Like all arthropods, the tarantula is an invertebrate that relies on an exoskeleton for muscular support. A tarantula’s body consists of two main parts, the prosoma (cephalothorax) and the opisthosoma (abdomen). The prosoma and opisthosoma are connected by the pedicle, or what is often called the pregenital somite. This waist-like connecting piece is actually part of the prosoma and allows the opisthosoma to move in a wide range of motion relative to the prosoma.
Besides the normal “hairs” covering the body, tarantulas also have a dense covering of irritating hairs called urticating hairs on the opisthosoma that they sometimes use as protection against enemies. These hairs are present on new-world species but not on specimens from the Old World.
Urticating hairs are usually kicked off the abdomen by the tarantula, but it is noteworthy that some may simply rub the abdomen against the target, which is typical of those in the Avicularia genera. These fine hairs are barbed and designed to irritate. They can be lethal to small animals such as rodents. Some people are extremely sensitive to these hairs, and develop serious itching and rashes at the site. Exposure of the eyes and respiratory system to urticating hairs should be strictly avoided. Species with urticating hairs can kick these hairs off, flicking them into the air at a target using their back pairs of legs. Urticating hairs do not grow back, but are replaced with each molt.
This species is sometimes called the Guyana pinktoe, Common pinktoe or South American pinktoe as it is frequently harvested from those areas and has pink feet pads. The pinktoe tarantula was originally known as the “bird eating” spider. In fact the genus name “avicularia” means “small bird” in Latin. When Karl Von Linne (aka Carolus Linnaeus) was attempting to name virtually every animal on the Earth, this tarantula was the first identified.
These types of tarantulas are very docile, albeit nervous and jumpy, and are frequently kept as pets. Being an arboreal species, they require a relatively tall habitat with plenty of climbing space. 10 gallons is sufficient space as long as height is provided. 2-3 inches of peat moss or soil can be used for substrate, and branches and live plants/vines should be provided for climbing. They require a lot of moisture, along with ample ventilation which prevents molds from developing.
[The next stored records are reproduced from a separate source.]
-- ==== Sys2Proof/Laws/Frames.lean ====
section
/-! SUPPORT. One lemma per shared operation that says what it can do and what it leaves alone, and the inversion of
`step`. A frame lemma gives the operation's result as the state before it with only the named fields replaced. -/

namespace Sys2Proof.Machine

/-! ## Sticky bits -/

theorem Cause.index_lt (c : Cause) : c.index < 9 := by cases c <;> decide

theorem Cause.index_inj {c d : Cause} (h : c.index = d.index) : c = d := by
  cases c <;> cases d <;> first | rfl | exact absurd h (by decide)

@[simp] theorem raised_raise (c d : Cause) (s : State) : raised c (raise d s) = (raised c s || c == d) := by
  cases c <;> cases d <;> simp [raised, raise, Cause.index]

@[simp] theorem raised_raiseIf (b : Bool) (c d : Cause) (s : State) :
    raised c (raiseIf b d s) = (raised c s || (b && c == d)) := by
  cases b <;> simp [raiseIf]

/-- Sticky bits are read from the sticky field alone. -/
theorem raised_congr {s t : State} (h : s.sticky = t.sticky) (c : Cause) : raised c s = raised c t := by
  unfold raised; rw [h]

/-! ## Pushing -/

/-- A push takes the byte, or discards it with FILL_OVF. -/
theorem pushByte_cases (b : Byte) (s : State) :
    (s.fill < 188 ∧ pushByte b s = { s with fb := writeByte s.fb s.fill b, fill := s.fill + 1 }) ∨
      (188 ≤ s.fill ∧ pushByte b s = raise .fillOvf s) := by
  unfold pushByte Config.frameBytes
  split
  · next h => exact .inl ⟨h, rfl⟩
  · next h => exact .inr ⟨by omega, rfl⟩

/-- Pushing writes the frame buffer, its fill count and FILL_OVF, nothing else. -/
theorem pushByte_frame (b : Byte) (s : State) :
    pushByte b s = { s with fb := (pushByte b s).fb, fill := (pushByte b s).fill, sticky := (pushByte b s).sticky } := by
  rcases pushByte_cases b s with ⟨-, h⟩ | ⟨-, h⟩
  · rw [h]
  · rw [h]; rfl

theorem pushBytes_frame (bs : List Byte) (s : State) :
    pushBytes bs s =
      { s with fb := (pushBytes bs s).fb, fill := (pushBytes bs s).fill, sticky := (pushBytes bs s).sticky } := by
  induction bs generalizing s with
  | nil => rfl
  | cons b bs ih =>
    have h : pushBytes (b :: bs) s = pushBytes bs (pushByte b s) := rfl
    rw [h, ih (pushByte b s), pushByte_frame b s]

/-! ## The frame operations -/

/-- TS_EXTRACT writes TS_HDR, TS_FIELDS and SYNC_BYTE_ERR. -/
theorem tsExtract_frame (h : TsHeader) (s : State) :
    tsExtract h s = { s with record := { s.record with tsHdr := h.pack, ts := h },
                             sticky := (tsExtract h s).sticky } := by
  unfold tsExtract raiseIf; split <;> rfl

/-- PCR_DECODE writes the PCR registers. -/
theorem pcrDecode_frame (s : State) :
    pcrDecode s = { s with record := { s.record with pcr := (pcrDecode s).record.pcr } } := rfl

/-- AF_DECODE and AF_ABSENT write AF_INFO, AF_STUFF, the PCR registers and AF_NEG_STUFF. -/
theorem afDecode_frame (s : State) :
    afDecode s = { s with record := { s.record with af := (afDecode s).record.af,
                                                    afStuff := (afDecode s).record.afStuff,
                                                    pcr := (afDecode s).record.pcr },
                          sticky := (afDecode s).sticky } := by
  unfold afDecode raiseIf; simp only; split <;> split <;> rfl

theorem afAbsent_frame (s : State) :
    afAbsent s = { s with record := { s.record with af := AfInfo.zero, afStuff := 0, pcr := PcrRegs.zero } } := rfl

theorem adaptation_frame (h : TsHeader) (s : State) :
    adaptation h s = { s with record := { s.record with af := (adaptation h s).record.af,
                                                        afStuff := (adaptation h s).record.afStuff,
                                                        pcr := (adaptation h s).record.pcr },
                              sticky := (adaptation h s).sticky } := by
  unfold adaptation; split
  · exact afDecode_frame s
  · exact afAbsent_frame s

/-- The audio decode writes the audio registers. -/
theorem audioDecode_frame (s : State) : audioDecode s = { s with aud := (audioDecode s).aud } := by
  unfold audioDecode; split
  · rfl
  · split <;> rfl

/-- A Start's append writes the payload buffer, BUF_LEN and PES_OVERRUN. -/
theorem startAppend_frame (s : State) :
    startAppend s = { s with buf := (startAppend s).buf, bufLen := (startAppend s).bufLen,
                             sticky := (startAppend s).sticky } := by
  unfold startAppend; split <;> rfl

theorem appendFrame_frame (s : State) :
    appendFrame s = { s with buf := writeBytes s.buf s.bufLen (slice s.fb 4 188), bufLen := s.bufLen + 184 } := by
  simp [appendFrame, appendBytes, Config.frameBytes]

/-- What a Continue leaves (rule R115). -/
theorem rsmContinue_eq (h : TsHeader) (s : State) :
    rsmContinue h s = { s with
      buf := writeBytes s.buf s.bufLen (slice s.fb 4 188), bufLen := s.bufLen + 184, lastCc := h.cc,
      phase := .continuing,
      record := { s.record with event := .continued, attached := false, lastAppend := 184#8 } } := by
  rw [rsmContinue, appendFrame_frame]
  generalize slice s.fb 4 188 = bytes
  rfl

/-- What an End leaves (rule R116). -/
theorem rsmEnd_eq (h : TsHeader) (s : State) :
    rsmEnd h s = { s with
      buf := writeBytes s.buf s.bufLen (slice s.fb 4 188), bufLen := s.bufLen + 184, lastCc := h.cc,
      phase := .ended, sticky := s.sticky ||| (1#9 <<< Cause.unitEnded.index),
      record := { s.record with event := .ended, attached := false, lastAppend := 184#8 } } := by
  rw [rsmEnd, appendFrame_frame]
  generalize slice s.fb 4 188 = bytes
  rfl

/-- The raw header-data length of the frame is f[14] (rule R77). -/
theorem framePes_hdlRaw (s : State) : (framePes s).hdlRaw = readByte s.fb 14 :=
  BitVec.extractLsb'_append_eq_right

/-- The header-data length of the frame is f[14] + 9 (rule R102). -/
theorem headerDataLength_framePes (s : State) : (headerDataLength (framePes s).hdlRaw).toNat = (readByte s.fb 14).toNat + 9 := by
  rw [framePes_hdlRaw]
  have := (readByte s.fb 14).isLt
  simp [headerDataLength]
  omega

/-- What a Start leaves, f[14] being n (rules R113, R114). -/
theorem rsmStart_eq (h : TsHeader) (s : State) (n : Nat) (hn : n = (readByte s.fb 14).toNat) :
    rsmStart h s = { s with
      pes := (pesDecode (framePes s) s).pes, lastCc := h.cc, phase := .start, bufLen := 173 - n,
      buf := if n ≤ 173 then writeBytes s.buf 0 (slice s.fb (15 + n) 188) else s.buf,
      sticky := (raiseIf (decide (174 ≤ n)) .pesOverrun s).sticky, aud := (rsmStart h s).aud,
      record := { s.record with event := .start, attached := true, lastAppend := BitVec.ofNat 8 (173 - n) } } := by
  have ho : startOffset (pesDecode (framePes s) s).pes = 15 + n := by
    rw [startOffset, pesDecode_pes, headerDataLength_framePes]; omega
  have ha : startAppend { pesDecode (framePes s) s with lastCc := h.cc, bufLen := 0 } =
    { pesDecode (framePes s) s with
      lastCc := h.cc, bufLen := 173 - n,
      buf := if n ≤ 173 then writeBytes s.buf 0 (slice s.fb (15 + n) 188) else s.buf,
      sticky := (raiseIf (decide (174 ≤ n)) .pesOverrun s).sticky } := by
    unfold startAppend
    simp only [ho, Config.frameBytes]
    by_cases hle : n ≤ 173
    · rw [if_pos (by omega), if_pos hle, decide_eq_false (by omega)]
      have : (slice s.fb (15 + n) 188).length = 173 - n := by rw [length_slice]; omega
      simp only [appendBytes, pesDecode_fb, pesDecode_buf]
      generalize slice s.fb (15 + n) 188 = bytes at *
      rw [this, Nat.zero_add]; rfl
    · rw [if_neg (by omega), if_neg hle, decide_eq_true (by omega), show 173 - n = 0 by omega]
      rfl
  have hs : rsmStart h s = attach .start (173 - n) (audioDecode { pesDecode (framePes s) s with
      lastCc := h.cc, bufLen := 173 - n,
      buf := if n ≤ 173 then writeBytes s.buf 0 (slice s.fb (15 + n) 188) else s.buf,
      sticky := (raiseIf (decide (174 ≤ n)) .pesOverrun s).sticky, phase := .start }) := by
    unfold rsmStart
    simp only [ha]
    rw [audioDecode_frame]
  rw [hs]
  generalize (if n ≤ 173 then writeBytes s.buf 0 (slice s.fb (15 + n) 188) else s.buf) = m
  rw [audioDecode_frame]
  rfl

/-- A Start leaves the frame buffer, the header record, TARGET_PID and the command state alone. -/
theorem rsmStart_frame (h : TsHeader) (s : State) :
    rsmStart h s =
      { s with
        sticky := (rsmStart h s).sticky, phase := (rsmStart h s).phase, lastCc := (rsmStart h s).lastCc, bufLen := (rsmStart h s).bufLen, buf := (rsmStart h s).buf,
        pes := (rsmStart h s).pes, aud := (rsmStart h s).aud,
        record := { s.record with
          event := (rsmStart h s).record.event, attached := (rsmStart h s).record.attached, lastAppend := (rsmStart h s).record.lastAppend } } := by
  simp only [rsmStart]
  rw [audioDecode_frame, startAppend_frame]
  rfl

/-- A Continue leaves the same alone. -/
theorem rsmContinue_frame (h : TsHeader) (s : State) :
    rsmContinue h s =
      { s with
        sticky := (rsmContinue h s).sticky, phase := (rsmContinue h s).phase, lastCc := (rsmContinue h s).lastCc, bufLen := (rsmContinue h s).bufLen, buf := (rsmContinue h s).buf,
        pes := (rsmContinue h s).pes, aud := (rsmContinue h s).aud,
        record := { s.record with
          event := (rsmContinue h s).record.event, attached := (rsmContinue h s).record.attached, lastAppend := (rsmContinue h s).record.lastAppend } } := by
  simp only [rsmContinue, attach, appendFrame, appendBytes]

/-- An End leaves the same alone. -/
theorem rsmEnd_frame (h : TsHeader) (s : State) :
    rsmEnd h s =
      { s with
        sticky := (rsmEnd h s).sticky, phase := (rsmEnd h s).phase, lastCc := (rsmEnd h s).lastCc, bufLen := (rsmEnd h s).bufLen, buf := (rsmEnd h s).buf,
        pes := (rsmEnd h s).pes, aud := (rsmEnd h s).aud,
        record := { s.record with
          event := (rsmEnd h s).record.event, attached := (rsmEnd h s).record.attached, lastAppend := (rsmEnd h s).record.lastAppend } } := by
  simp only [rsmEnd, attach, raise, appendFrame, appendBytes]

/-- The reassembly is one of the six operations. -/
theorem reassemble_cases (h : TsHeader) (s : State) :
    (h.pid ≠ s.targetPid ∧ reassemble h s = rsmNotTracked s) ∨
      (h.pid = s.targetPid ∧ (s.phase = .waiting ∨ s.phase = .ended) ∧ h.pusi = 1#1 ∧ reassemble h s = rsmStart h s) ∨
      (h.pid = s.targetPid ∧ (s.phase = .waiting ∨ s.phase = .ended) ∧ h.pusi ≠ 1#1 ∧ reassemble h s = rsmIdle s) ∨
      (h.pid = s.targetPid ∧ (s.phase = .start ∨ s.phase = .continuing) ∧ h.cc = nextCc s ∧ h.cc = 15#4 ∧
        reassemble h s = rsmEnd h s) ∨
      (h.pid = s.targetPid ∧ (s.phase = .start ∨ s.phase = .continuing) ∧ h.cc = nextCc s ∧ h.cc ≠ 15#4 ∧
        reassemble h s = rsmContinue h s) ∨
      (h.pid = s.targetPid ∧ (s.phase = .start ∨ s.phase = .continuing) ∧ h.cc ≠ nextCc s ∧
        reassemble h s = rsmDisc s) := by
  unfold reassemble
  by_cases hp : h.pid = s.targetPid <;> by_cases hu : h.pusi = 1#1 <;> by_cases hn : h.cc = nextCc s <;>
    by_cases hf : h.cc = 15#4 <;> cases hph : s.phase <;> simp_all

/-- The reassembly leaves the frame buffer, the record of the header and of the adaptation field, TARGET_PID and the
command state alone. -/
theorem reassemble_frame (h : TsHeader) (s : State) :
    reassemble h s =
      { s with
        sticky := (reassemble h s).sticky, phase := (reassemble h s).phase, lastCc := (reassemble h s).lastCc, bufLen := (reassemble h s).bufLen, buf := (reassemble h s).buf,
        pes := (reassemble h s).pes, aud := (reassemble h s).aud,
        record := { s.record with
          event := (reassemble h s).record.event, attached := (reassemble h s).record.attached, lastAppend := (reassemble h s).record.lastAppend } } := by
  rcases reassemble_cases h s with ⟨-, e⟩ | ⟨-, -, -, e⟩ | ⟨-, -, -, e⟩ | ⟨-, -, -, -, e⟩ | ⟨-, -, -, -, e⟩ | ⟨-, -, -, e⟩ <;>
    rw [e]
  · rfl
  · exact rsmStart_frame h s
  · rfl
  · exact rsmEnd_frame h s
  · exact rsmContinue_frame h s
  · rfl

/-- The frame decode leaves the frame buffer, FILL, TARGET_PID, the command state and the model's own fields
alone. -/
theorem frameDecode_frame (s : State) :
    frameDecode s =
      { s with
        sticky := (frameDecode s).sticky, phase := (frameDecode s).phase, lastCc := (frameDecode s).lastCc,
        bufLen := (frameDecode s).bufLen, buf := (frameDecode s).buf, pes := (frameDecode s).pes,
        aud := (frameDecode s).aud, record := (frameDecode s).record } := by
  unfold frameDecode
  simp only
  rw [reassemble_frame, adaptation_frame, tsExtract_frame]

/-! ## Steps -/

/-- Every operation answers a next state. -/
theorem exec_continues (i : Instr) (s : State) : ∃ t, exec i s = .next t := by
  cases i <;> exact ⟨_, rfl⟩

@[simp] theorem commandOf_opcode (c : Command) : commandOf c.opcode = some c := by cases c <;> rfl

/-- The word of a pending command decodes to the command's operation. -/
@[simp] theorem commandInstr_eq (c : Command) : commandInstr c = c.instr := by cases c <;> rfl

/-- What a step can be: the engine performs the pending command, a host transaction takes effect, the reset input is
asserted, or time passes. -/
theorem step_cases {s t : State} (h : step s = .next t) :
    (∃ c, nextMove s = .engine c ∧ exec c.instr s = .next t) ∨
      (∃ a, nextMove s = .host (.access a) ∧ exec (accessInstr a) (advance s) = .next t) ∨
      (nextMove s = .host .reset ∧ t = resetBlock (advance s)) ∨
      (nextMove s = .idle ∧ t = advance s) := by
  unfold step at h
  split at h
  · next c hc => exact .inl ⟨c, hc, by simpa using h⟩
  · next a ha => exact .inr (.inl ⟨a, ha, h⟩)
  · next hr => exact .inr (.inr (.inl ⟨hr, by injection h with h; exact h.symm⟩))
  · next hi => exact .inr (.inr (.inr ⟨hi, by injection h with h; exact h.symm⟩))

/-- The engine moves only when its command is pending and its time has come. -/
theorem nextMove_engine {s : State} {c : Command} (h : nextMove s = .engine c) :
    s.pending = some c ∧ s.latency = 0 := by
  unfold nextMove at h
  split at h
  · next c' hp hl => injection h with h; exact ⟨by rw [hp, h], hl⟩
  · cases h
  · cases h

/-- The operations of the host's transactions, each with the words it was decoded from. -/
theorem accessInstr_cases (a : Access) :
    (∃ off, accessInstr a = .rd off) ∨ (∃ off, accessInstr a = .rdPayload off) ∨
      accessInstr a = .wrCmd a.data ∨ accessInstr a = .wrTargetPid a.data ∨ accessInstr a = .push8 a.data ∨
      accessInstr a = .push32 a.data ∨ (∃ off, accessInstr a = .wrIgnored off a.data) := by
  unfold accessInstr decodeBus
  repeat' split
  all_goals simp

end Sys2Proof.Machine
end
The word “tarantula” has been applied to several very different kinds of spider. The spider originally bearing that name is one of the wolf spiders, Lycosa tarantula, found in the region surrounding the southern Italian town of Taranto. Compared to new-world tarantulas, wolf spiders are not particularly large or hairy.
New-world tarantulas—those indigenous to the Americas—have bites that generally pose little threat to humans (other than causing localized pain).
Tarantulas are considered a delicacy in certain cultures (e.g., Cambodia). They are usually roasted over an open fire to remove the hair and then eaten.
There is a belief that they may be the reason behind rumors of “flying spiders” in the rainforests they are native to, as they are quite adept at jumping. Their legs, however, prevent them from gaining much height in making a jump.
Jacksonville Zoo History:
Pink-toed tarantulas first arrived in the Jacksonville Zoo animal collection in 2010.